In most cases, we should avoid doing the second stage manually, as the standard errors obtained in this way is not valid. (See Chapter 15.3 for more details.)

Note that the estimated coefficients obtained manually are identical to those obtained from the usual 2SLS routine.

Verify these properties with the following computer exercise.

Computer Exercise 15.9

Use the wage2 data from the Wooldridge package.

  1. Use a 2SLS routine to estimate the equation \[ \log(wage) = \beta_0 + \beta_1 educ + \beta_2 exper + \beta_3 tenure + \beta_4 black + u, \] where \(sibs\) is the IV for \(educ\).

  2. Now, manually carry out 2SLS. Regress \(educ\) on \(sibs, exper, tenure, black\) and obtain the fitted values \(\hat{educ}\). Run the second stage regression \(\log(wage)\) on \(\hat{educ}, exper, tenure, black\)

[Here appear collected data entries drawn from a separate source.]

-- ==== Sys2Proof/Machine/Issue.lean ====
section
/-!
DEFINITION. Issue: the bundle checks (R94-R97, R417), readiness, slip and the merge of the two contexts of a core
(R38-R42, R98, R99, R110), the arrival and restart of a sync bundle (R53, R54), fall-through (R131), and what a bundle
brings about when its first word issues (R47, R49, R97).
-/

namespace Sys2Proof.Machine

/-! ### The words of a bundle (R94-R97) -/

/-- The instruction words of a bundle with their extension words. -/
def pairWords : List W32 → List (Nat × Option Nat)
  | [] => []
  | [w] => [(w.toNat, none)]
  | w :: x :: rest =>
    if w.getLsbD 30 then (w.toNat, some x.toNat) :: pairWords rest else (w.toNat, none) :: pairWords (x :: rest)

/-- R95: the slot of a word, of which `ns` class-1 words stand before it. -/
def slotIn (ns cls : Nat) : Nat := if cls = 1 then Nat.min ns 1 else slotOfClass cls

/-- R96: the BUNDLE checks, word by word: the word position, and the scalar words, slots and tags so far. The answer is
the slot and the trap of the first word that breaks a rule. -/
def bundleChk : Nat → Nat → List Nat → List Nat → List (Nat × Option Nat) → Option (Nat × TrapRec)
  | _, _, _, _, [] => none
  | pos, ns, slots, tags, (w, x) :: rest =>
    let cls := fld w 26 4
    let slot := slotIn ns cls
    let next := pos + 1 + x.isSome.toNat
    let tag := x.bind fun x => tagOf w x
    let reason :=
      if pos ≤ 8 ∧ 8 < next then 1
      else if cls = 0 ∧ pos ≠ 0 then 2
      else if cls ≠ 1 ∧ slot < 7 ∧ slots.contains slot then 3
      else if cls = 1 ∧ 2 ≤ ns then 4
      else if (tag.map fun t => tags.contains t).getD false then 5
      else 0
    if reason ≠ 0 then some (slot, ⟨2, reason, w⟩)
    else bundleChk next (if cls = 1 then ns + 1 else ns) (if cls = 1 then slots else slot :: slots) (tag.toList ++ tags) rest

/-- R92, R96: the words of a bundle decoded, with their slots; or the first that does not decode. -/
def decodeWords : Nat → List (Nat × Option Nat) → Except (Nat × TrapRec) (List (Nat × Instr))
  | _, [] => .ok []
  | ns, (w, x) :: rest =>
    let cls := fld w 26 4
    match decodeNat w x with
    | .error r => .error (slotIn ns cls, ⟨1, r.reason, w⟩)
    | .ok i =>
      match decodeWords (if cls = 1 then ns + 1 else ns) rest with
      | .ok l => .ok ((slotIn ns cls, i) :: l)
      | e => e

/-- A bundle that passes its checks: its scheduling control word, and its other words by slot. -/
structure Bundle where
  scw : Option Instr
  words : List (Nat × Instr)

/-- R95: words in slot order. -/
def bySlot (l : List (Nat × Instr)) : List (Nat × Instr) := (List.range 7).flatMap fun k => l.filter fun (n, _) => n == k

/-- R96: a bundle checked. -/
def checkBundle (ws : List W32) : Except (Nat × TrapRec) Bundle :=
  let ps := pairWords ws
  match bundleChk 0 0 [] [] ps with
  | some t => .error t
  | none =>
    match decodeWords 0 ps with
    | .error t => .error t
    | .ok ((7, i) :: rest) => .ok ⟨some i, bySlot rest⟩
    | .ok l => .ok ⟨none, bySlot l⟩

/-- R98: the fields of a scheduling control word: pd, wait, waiters, PF; without one all are zero. -/
def scwFields : Option Instr → Nat × Nat × Nat × Bool
  | some (.sched _ pd wait waiters pf) => (pd, wait, waiters, pf)
  | _ => (0, 0, 0, false)

/-- R98: the waiters field names a slot. -/
def namesSlot (waiters slot : Nat) : Bool := fldB waiters (6 - slot)

/-- The predicate field of an instruction. -/
def predField (i : Instr) : Nat := fld (wordNat i) 18 3

/-! ### Words that may issue in a cycle -/

/-- The state in which a word is the one in hand. -/
def State.with (s : State) (w : IssueWord) : State := { s with cur := w }

/-- The word does something: its predicate is true, or cannot be read for poison. -/
def State.active (s : State) (w : IssueWord) : Bool :=
  let p := predField w.instr
  predOf w.preds p || (p != 7 && ((s.ctx w.ctx).poisonOf .preds).isSome)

  3. What happens if we neglect exogenous variables from the first stage? Regress \(educ\) on \(sibs\) only and obtain the fitted values, \(\tilde{educ}\). Run the regression of \(\log(wage)\) on \(\tilde{educ}, exper, tenure, black\).

Question 1

q1591 <- ivreg(data = wage2,
               lwage ~ 1 + educ + exper + tenure + black|
                 1 + sibs + exper + tenure + black)
tab_model(q1591, show.ci = FALSE, show.stat = TRUE, show.se = TRUE,
          show.p = FALSE, p.style = "stars")
  lwage
Predictors Estimates std. Error Statistic
(Intercept) 5.22 *** 0.54 9.60
educ 0.09 ** 0.03 2.78
exper 0.02 * 0.01 2.49
tenure 0.01 *** 0.00 4.22
black -0.18 *** 0.05 -3.66
Observations 935
R2 / R2 adjusted 0.169 / 0.165
  • p<0.05   ** p<0.01   *** p<0.001

Question 2

q1592_1 <- lm(data = wage2, educ ~ 1 + sibs + exper + tenure + black )
wage2$prededuc <- q1592_1$fitted.values
q1592_2 <- lm(data = wage2, lwage ~ 1 + prededuc + exper + tenure + black)
tab_model(q1592_2, show.ci = FALSE, show.stat = TRUE, show.se = TRUE,
          show.p = FALSE, p.style = "stars")
  lwage
Predictors Estimates std. Error Statistic
(Intercept) 5.22 *** 0.57 9.17
prededuc 0.09 ** 0.04 2.65
exper 0.02 * 0.01 2.38
tenure 0.01 *** 0.00 4.03
black -0.18 *** 0.05 -3.49
Observations 935
R2 / R2 adjusted 0.089 / 0.085
  • p<0.05   ** p<0.01   *** p<0.001

The standard errors obtained from the manual method is too large.

Question 3

q1593_1 <- lm(data = wage2, educ ~ sibs  )
wage2$prededuc <- q1593_1$fitted.values
q1593_2 <- lm(data = wage2, lwage ~ 1 + prededuc + exper + tenure + black)
tab_model(q1593_2, show.ci = FALSE, show.stat = TRUE, show.se = TRUE,
          show.p = FALSE, p.style = "stars")
  lwage
Predictors Estimates std. Error Statistic
(Intercept) 5.77 *** 0.36 16.01
prededuc 0.07 ** 0.03 2.65
exper -0.00 0.00 -0.13
tenure 0.01 *** 0.00 5.19
black -0.24 *** 0.04 -5.82
Observations 935
R2 / R2 adjusted 0.089 / 0.085
  • p<0.05   ** p<0.01   *** p<0.001

Now the estimated coefficients are also different.